Rekaman video yang beredar (graphic content warning) menunjukkan atlet tersebut memanjat pagar oktagon segera setelah wasit menghentikan laga. Berniat merayakan kemenangan dengan salto ke belakang—sebuah gerakan yang dipopulerkan oleh bintang UFC Justin Gaethje—atlet tersebut justru tergelincir. Ia mendarat dengan posisi leher tertekuk tajam di bawah beban tubuhnya sendiri.
Bahaya Selebrasi Akrobatik:
- Kelelahan Fisik: Setelah bertarung beberapa ronde, kontrol motorik dan kekuatan otot melemah, membuat gerakan akrobatik jauh lebih berisiko.
- Permukaan Licin: Lantai oktagon dan pagar seringkali basah oleh keringat atau darah, mengurangi traksi saat melakukan tolakan.

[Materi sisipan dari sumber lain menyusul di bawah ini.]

/-- R168. -/
theorem test_coincident : byPriority [.enableTicks, .tick true, .fatal .unexpectedInterrupt, .tickFire, .reset]
    = [.reset, .fatal .unexpectedInterrupt, .tick true, .tickFire, .enableTicks] := by decide

/-- The codes of R22, R37 and R160. -/
theorem test_codes :
    dbStateBit .asserted = true ∧ dbStateBit .deasserted = false
    ∧ [ButtonEvent.nothing, .pressed, .released].map buttonEventBits = [0, 1, 2]
    ∧ [FaultCode.none, .hardFault, .unexpectedInterrupt, .illegalCommand].map faultCodeBits = [0, 1, 2, 3] := by
  decide

/-- R30: what is heard, sounding and muted. -/
theorem test_heard :
    (sounding [0]).heard = some 440 ∧ { sounding [0] with toneMuted := true }.heard = none := by decide

/-- R18: a TICK, a TICK turn with no firing pending, which is no step (R140), and a TICK_FIRE: two steps observed. -/
theorem test_observe :
    (observe 3 (on [0x40000000] [.tick true, .tick true, .tickFire])).map (fun x => (x.1, x.2.1, x.2.2.tickPending))
      = [(.tick true, [.ack, .pull 0x40000000, .silence], false), (.tickFire, [], true)] := by decide

/-- The load: NOTE 440, 3 as the first instruction after reset. -/
theorem test_withFetchWord :
    (after (step (State.reset.withFetchWord 32 0x600301B8))).map
      (fun s => (s.trace, s.toneFreq, s.toneSounding, s.ticksRemaining))
        = some ([.ack, .pull 0x600301B8, .play 440], 440, true, 3) := by decide

/-! ### Witnesses: a state and operands that meet the hypotheses of each statement -/

theorem witness_DecodeOfEncodeIsTheInstruction : (Instr.note 65535 8191).wellFormed = true := by decide

theorem witness_EncodeOfDecodeIsTheWord : decode 0x9FFF0000 = .ok (.rest 8191) := by decide

theorem witness_LegalWordsAndTheirCounts :
    let s := on [0x60030000] []
    s.halted = false ∧ s.ticksRemaining = 0 ∧ s.cfg.song[s.srcPos]? = some 0x60030000
    ∧ legalWord 0x60030000 = false := by decide

theorem witness_operands : (1 : Pitch) ≠ 0 ∧ (65535 : Pitch) ≠ 0 ∧ (1 : Dur) ≠ 0 ∧ (8191 : Dur) ≠ 0 := by decide

theorem witness_ReservedOpcodesEnterTheFault : (on [0] []).halted = false ∧ (stopped []).halted = true := by decide

theorem witness_OutOfRangeOperandsEnterTheFault :
    (Instr.note 65535 0).wellFormed = false ∧ (on [0] []).halted = false := by decide

theorem witness_IllegalWordFaultsAfterItsPull :
    let s := { on [0xE0000000] [] with ticksRemaining := 1 }
    s.halted = false ∧ (tickFront true s).led = true ∧ (tickFront true s).ticksRemaining.toNat ≤ 1
    ∧ (tickFront true s).cfg.song[(tickFront true s).srcPos]? = some 0xE0000000
    ∧ legalWord 0xE0000000 = false := by decide

/-- Each clause of DebounceStepFollowsItsRule, with THRESHOLD 2, and the largest THRESHOLD. -/
theorem witness_DebounceStepFollowsItsRule_asserted :
    let s := on [0] []
    let u := { on [0] [] with dbCount := 1 }
    let v := { on [0] [] with cfg := { cfg2 [0] with threshold := 255 }, dbCount := 254 }
    s.dbCount.toNat < s.cfg.threshold.toNat ∧ s.dbState = .asserted ∧ true = s.cfg.assertedLevel
    ∧ false ≠ s.cfg.assertedLevel ∧ s.dbCount.toNat + 1 ≠ s.cfg.threshold.toNat
    ∧ u.dbCount.toNat < u.cfg.threshold.toNat ∧ u.dbState = .asserted
    ∧ u.dbCount.toNat + 1 = u.cfg.threshold.toNat
    ∧ v.dbCount.toNat < v.cfg.threshold.toNat ∧ v.dbCount.toNat + 1 = v.cfg.threshold.toNat := by decide

theorem witness_DebounceStepFollowsItsRule_deasserted :
    let s := { on [0] [] with dbState := .deasserted }
    let u := { s with dbCount := 1 }
    s.dbCount.toNat < s.cfg.threshold.toNat ∧ s.dbState = .deasserted ∧ false ≠ s.cfg.assertedLevel
    ∧ true = s.cfg.assertedLevel ∧ s.dbCount.toNat + 1 ≠ s.cfg.threshold.toNat
    ∧ u.dbCount.toNat < u.cfg.threshold.toNat ∧ u.dbCount.toNat + 1 = u.cfg.threshold.toNat := by decide

theorem witness_CounterStepsByOneOrClears :
    let s := { off [0] [.tick false] with dbCount := 1 }
    ∃ t, step s = .next t ∧ t.dbState ≠ s.dbState ∧ nextEvent s ≠ some .reset := ⟨_, rfl, by decide, by decide⟩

- Risiko Fatal: Mendarat pada bagian puncak kepala dapat menyebabkan cervical spine injury yang berakibat kelumpuhan permanen atau kematian.
Kasus ini menambah daftar panjang cedera konyol namun fatal dalam dunia olahraga tempur. Banyak pihak kini mendesak komisi atletik di berbagai negara untuk mulai memberikan denda atau larangan bagi petarung yang melakukan selebrasi di atas pagar, terutama di level regional di mana fasilitas medis darurat mungkin tidak selengkap di ajang mayor seperti UFC.
Hingga laporan ini diturunkan, identitas petarung tersebut belum dirilis secara resmi oleh promotor, namun doa dan dukungan mengalir dari seluruh komunitas MMA global untuk kesembuhannya.